Guikema grew up in a community of U-pick blueberry farms in Western Michigan. While working as a guide shepherding Vespa-riding tourists from Saigon to Dalat, he met and fell in love with Ro Lan — a trilingual farmer’s daughter with a gift for playing the bamboo xylophone.

After marrying and having a son, the pair settled in a cozy wooden cottage overlooking a dense hectare of Arabica shrubs. French colons brought these coffee varietals to Vietnam over a century ago, but they’re only now being re-discovered by aficionados all over the world.

Despite the ideal soil and altitude, coffee has proven a tough business in Lac Duong: predatory middle-men offer loans of fertilizer and cash as a tactic to snatch up land, and bandits can make off with a hectare’s-worth of fruiting shrubs in a single night-time raid.

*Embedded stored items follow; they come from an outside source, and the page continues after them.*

-- ==== Sys2Proof/WellFormed.lean ====
section
/-! DEFINITION. Which terms of the syntax stand for an operation or a unit at all. Operands are typed by width, so three
checks are left: a noise byte is neither SOH nor EOT (30_encoding.md R68), the count RSP.CAN_SINK reports is not 128
(43_receive_controller.md R131), and a frame's payload is 128 bytes (R61, 00_scope.md R8). -/

namespace Sys2Proof

/-- The operation's operands are ones its rule admits. -/
def Instr.wf : Instr → Bool
  | .rxNoise b => b ≠ 0x01 ∧ b ≠ 0x04
  | .rspCanSink n => n ≠ 128
  | .crcClr | .crcBit _ | .crcBuf _ | .crcUpd _ | .rxSoh | .rxEot | .rxId _ | .rxIdc _ | .rxData _ | .rxCrch _
  | .rxCrcl _ | .rxErr | .valSeq | .valCmp | .valCrc | .valFrame | .seqInit | .seqAdv | .errInc | .errClr | .errChk
  | .recv _ | .hsTry | .hsFail | .rspAckEot | .rspNakNoise | .rspCanNoise | .rspSink | .rspAckFrame | .rspNakFrame
  | .failChan _ => true

/-- The unit is one the wire formats admit. -/
def WireUnit.wf : WireUnit → Bool
  | .frame _ _ payload _ _ => payload.length = 128
  | .eot => true
  | .noise b => b ≠ 0x01 ∧ b ≠ 0x04

end Sys2Proof
end

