/-- A completed frame that is not yet answered has all 128 bytes of its payload in the buffer. -/
theorem State.Inv.block_isSome {s : State} (hi : s.Inv) (hc : s.ctl = .evFrame ∨ s.ctl = .valid) :
    ∃ p, s.block = some p := by
  have hpos : s.pos = 0 := hi.ctl.2.2 (by rcases hc with hc | hc <;> simp [hc])
  have hframed : s.framed = some blockSize := by
    rcases hc with hc | hc <;> simp [State.framed, hpos, hc]
  obtain ⟨p, hp, -⟩ := hi.frame blockSize hframed
  exact ⟨p, hp⟩

/-- VAL.FRAME gives a verdict on a completed frame whose bytes are written. -/
theorem execValFrame_defined {s : State} {p : List Byte} (hs : s.stands .evFrame) (hp : s.block = some p) :
    ∃ t, execValFrame s = .next t := by
  rw [execValFrame, whenDue_pos hs, hp]
  split <;> exact ⟨_, rfl⟩

/-- RSP.SINK hands a written buffer on. -/
theorem execRspSink_defined {s : State} {p : List Byte} (hs : s.stands .valid) (hp : s.block = some p) :
    ∃ t, execRspSink s = .next t := by
  rw [execRspSink, whenDue_pos hs, hp]
  exact ⟨_, rfl⟩

/-- Where there is something to count, ERR.INC counts it. -/
theorem execErrInc_defined {s : State} {what : Counted} (h : s.toCount = some what) : ∃ t, execErrInc s = .next t := by
  rw [execErrInc, h]
  exact ⟨_, rfl⟩

/-- After an increment ERR.CHK compares. -/
theorem execErrChk_defined {s : State} {what : Counted} (hs : s.stands (.counted what)) :
    ∃ t, execErrChk s = .next t := by
  rw [execErrChk, (s.justCounted_iff what).2 hs]
  exact ⟨_, rfl⟩

/-- Outside a run a step is RECV, which acts in every state, or no move. -/
theorem step_outside_defined {s : State} (ho : s.outside) : ∃ t, step s = .next t := by
  cases hq : s.calls with
  | nil => exact ⟨s, by rw [step, s.fetch_outside ho, hq]⟩
  | cons cfg rest => exact ⟨_, step_outside s cfg rest ho hq⟩

/-- In the handshake an attempt is due until the bound is reached, and then HS.FAIL. -/
theorem step_negotiating_defined {s : State} (hi : s.Inv) (hc : s.cstate = .negotiating) : ∃ t, step s = .next t := by
  have hturn : s.ctl = .turn := hi.ctl.2.1 (by simp [hc])
  rw [step_negotiating s hc, State.dueHandshake, if_neg (by simp [hturn])]
  split
  · exact ⟨_, whenDue_pos ⟨hc, hturn, ‹_›⟩⟩
  · exact ⟨_, whenDue_pos ⟨hc, hturn, Nat.lt_of_le_of_ne hi.retry ‹_›⟩⟩

/-- At the top of a turn a step takes the next answer, or waits for one. -/
theorem step_turn_defined {s : State} (hs : s.stands .turn) (hp : s.pos.toNat ≤ 132) : ∃ t, step s = .next t := by
  cases hr : s.nextAnswer with
  | none =>
    have hd : s.due = none := by rw [State.due, hs.2]
    exact ⟨s, by rw [step, s.fetch_top hs.1 hd, State.chanRead, hr]; rfl⟩
  | some a =>
    obtain ⟨r, rest, sup⟩ := a
    rw [step_read s r rest sup hs.1 hs.2 hr]
    exact exec_decode_defined (s := { s with rx := rest, supply := sup, ctl := .answered r, trace := .read r :: s.trace })
      ⟨hs.1, rfl⟩ hp

/-- After InvalidFrame a step counts the frame, if refused frames count, and else answers it. -/
theorem step_invalid_defined {s : State} (hs : s.stands .invalid) : ∃ t, step s = .next t := by
  cases hf : s.cfg.countInvalidFrames with
  | false =>
    rw [step_due s .rspNakFrame hs.1 (by simp [State.due, hs.2, hf])]
    exact ⟨_, whenDue_pos (.inl ⟨hs, hf⟩)⟩
  | true =>
    rw [step_due s .errInc hs.1 (by simp [State.due, hs.2, hf])]
    exact execErrInc_defined (s.toCount_badFrame hs hf)

/-- After the sink's answer a step accepts the frame or ends the run. -/
theorem step_sunk_defined {s : State} {n : Nat} (hs : s.stands (.sunk n)) : ∃ t, step s = .next t := by
  rw [step_due s (if n = blockSize then .rspAckFrame else .rspCanSink n) hs.1 (by rw [State.due, hs.2])]
  split
  · subst_vars; exact ⟨_, whenDue_pos hs⟩
  · exact ⟨_, whenDue_pos ⟨hs, ‹_›⟩⟩

/-- In the packet loop the operation that is due at each point is inside its trigger, and finds the buffer written where it
reads it. -/
theorem step_receiving_defined {s : State} (hi : s.Inv) (hc : s.cstate = .receiving) : ∃ t, step s = .next t := by
  have hset : s.ctl.settled = true := hi.ctl.1
  cases hp : s.ctl with
  | turn => exact step_turn_defined ⟨hc, hp⟩ hi.pos
  | answered r => simp [hp, Point.settled] at hset
  | evNoise =>
    rw [step_due s .errInc hc (by rw [State.due, hp])]
    exact execErrInc_defined (s.toCount_noise ⟨hc, hp⟩)
  | counted what =>
    rw [step_due s .errChk hc (by rw [State.due, hp])]
    exact execErrChk_defined ⟨hc, hp⟩
  | checked what isOver =>
    cases isOver with
    | true =>
      rw [step_due s .rspCanNoise hc (by rw [State.due, hp])]
      cases what with
      | noise => exact ⟨_, whenDue_pos (.inl ⟨hc, hp⟩)⟩
      | badFrame => exact ⟨_, whenDue_pos (.inr ⟨hc, hp⟩)⟩
    | false =>
      cases what with
      | noise => rw [step_due s .rspNakNoise hc (by rw [State.due, hp])]; exact ⟨_, whenDue_pos ⟨hc, hp⟩⟩
      | badFrame => rw [step_due s .rspNakFrame hc (by rw [State.due, hp])]; exact ⟨_, whenDue_pos (.inr ⟨hc, hp⟩)⟩
  | evEot =>
    rw [step_due s .rspAckEot hc (by rw [State.due, hp])]
    exact ⟨_, whenDue_pos ⟨hc, hp⟩⟩
  | evFrame =>
    obtain ⟨p, hb⟩ := hi.block_isSome (.inl hp)
    rw [step_due s .valFrame hc (by rw [State.due, hp])]
    exact execValFrame_defined ⟨hc, hp⟩ hb
  | valid =>
    obtain ⟨p, hb⟩ := hi.block_isSome (.inr hp)
    rw [step_due s .rspSink hc (by rw [State.due, hp])]
    exact execRspSink_defined ⟨hc, hp⟩ hb
  | invalid => exact step_invalid_defined ⟨hc, hp⟩
  | sunk n => exact step_sunk_defined ⟨hc, hp⟩
  | writeFailed => simp [hp, Point.settled] at hset

/-- Settles O54: outside a run, in the handshake and in the packet loop. -/
theorem everyStepIsDefined : Obligations.EveryStepIsDefined := by
  intro s hi
  cases hc : s.cstate with
  | idle => exact step_outside_defined (.inl hc)
  | done => exact step_outside_defined (.inr (by simp [State.terminal, hc]))
  | failed c => exact step_outside_defined (.inr (by simp [State.terminal, hc]))
  | negotiating => exact step_negotiating_defined hi hc
  | receiving => exact step_receiving_defined hi hc

end Sys2Proof.Machine
end

section
/-! The receive stream (20_memory.md sections 1 and 5): where a step comes from, that only the top of a turn reads, and
that 133 steps take a whole frame. -/

namespace Sys2Proof.Machine

/-! ### Only the top of a turn reads -/

/-- The fetch of a step that answers `t`, in any state: no move, a call, the handshake, an operation that is due in the
packet loop, or the operation that the next answer of `ChanRead` selects. -/
inductive StepOrigin (s t : State) : Prop
  | noMove (ht : t = s)
  | call (cfg : Config) (rest : List Config) (ho : s.outside) (hq : s.calls = cfg :: rest)
      (h : exec (.recv cfg) { s with calls := rest } = .next t)
  | handshake (hc : s.cstate = .negotiating) (h : exec s.dueHandshake s = .next t)
  | due (i : Instr) (hc : s.cstate = .receiving) (hd : s.due = some i) (h : exec i s = .next t)
  | read (r : Answer) (rest : List Answer) (sup : Supply) (hs : s.stands .turn)
      (hr : s.nextAnswer = some (r, rest, sup))
      (h : exec (decode s.pos r)
        { s with rx := rest, supply := sup, ctl := .answered r, trace := .read r :: s.trace } = .next t)

/-- Only at the top of a turn is no operation due. -/
theorem State.ctl_turn_of_due_none {s : State} (h : s.due = none) : s.ctl = .turn := by
  unfold State.due at h
  split at h
  case h_1 hp => exact hp
  all_goals cases h

/-- Outside a run a step comes from a call, or is no move. -/
theorem step_origin_outside {s t : State} (ho : s.outside) (h : step s = .next t) : StepOrigin s t := by
  cases hq : s.calls with
  | nil =>
    rw [step, s.fetch_outside ho, hq] at h
    cases h; exact .noMove rfl
  | cons cfg rest => exact .call cfg rest ho hq ((step_outside s cfg rest ho hq).symm.trans h)

/-- In the packet loop a step comes from the operation that is due; at the top of a turn, from the next answer, if there
is one. -/
theorem step_origin_receiving {s t : State} (hc : s.cstate = .receiving) (h : step s = .next t) : StepOrigin s t := by
  cases hd : s.due with
  | some i => exact .due i hc hd ((step_due s i hc hd).symm.trans h)
  | none =>
    have hturn : s.ctl = .turn := State.ctl_turn_of_due_none hd
    cases hr : s.nextAnswer with
    | none =>
      rw [step, s.fetch_top hc hd, State.chanRead, hr] at h
      cases h; exact .noMove rfl
    | some a =>
      obtain ⟨r, rest, sup⟩ := a
      exact .read r rest sup ⟨hc, hturn⟩ hr ((step_read s r rest sup hc hturn hr).symm.trans h)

Two years ago, Guikema and Co Lieng bought her family members out of debt and formed their own collective. During picking season, you can strap on a basket and help harvest coffee cherries that get pulped and dried on-premise. During the low season, you can watch members of the family weave traditional blankets, shawls and baby slings on a hand loom.

Best of all, you can sit down to a thick, rich cup of mud prepared in a French press as you plan your day. There’s nothing to stop you setting off on a bracing hike. But, on the other hand… there’s a guy around the corner from Sun Valley, Idaho, who stokes his Neapolitan pizza oven with wood from old coffee shrubs.

You’ll want to call K’Be BBQ (I) to make sure the oven’s hot. If it is, head in for the $5 pizzas or a local yardbird, roasted—head, feet and all—in foil.

As the sun goes down, K’Be’s picnic tables typically fill with local guides carrying plastic bags of cold beer in from across the street—fuel for long talks in a patois that few beyond the village gate would understand.

This is the time to plan your ambitious multi-day ascent to the highest point in the nearby national park. One that will involve shocking feats of physical strength and spiritual endurance. A trip that will bring you to peaks so high, you’ll disappear into the clouds above them.

Practicalities
Devouring Dalat Guide
View on Google Maps

Getting There: To get to Dalat take the bus. Two companies offer hourly rides out of Saigon, both of which require medication. You can also fly.

Getting Around: If you’re truly fit and restless, you may wish to walk or bicycle most of this route — so long as you don’t mind hills.

Lazier souls can hire a xe ôm (motorcycle taxi) to most any destination on the eating map for $5 or less, with the exception of the outlying spots, which cost more. Actual taxis cost roughly 50 cents a kilometer.

The least safe and most fun way to go is to rent your own small-engine motorbike for around $5 a day. (Vietnam will soon begin recognizing international motorcycle driver’s licenses.)

Camping and Picking Coffee: Because K’ho Coffee is headquartered in a home with a (very cute) baby in it, you’ll want to call or email ahead to set up a visit. The more notice, the better.

Likewise with your triumphant hike through the National Park for which you’ll need nothing more than a small flashlight, some warm clothes and money. The park has a headquarters in Dalat where you can arrange to rent tents, sleeping bags, guides, food and transportation to a trail head. Call or email ahead to work out particulars.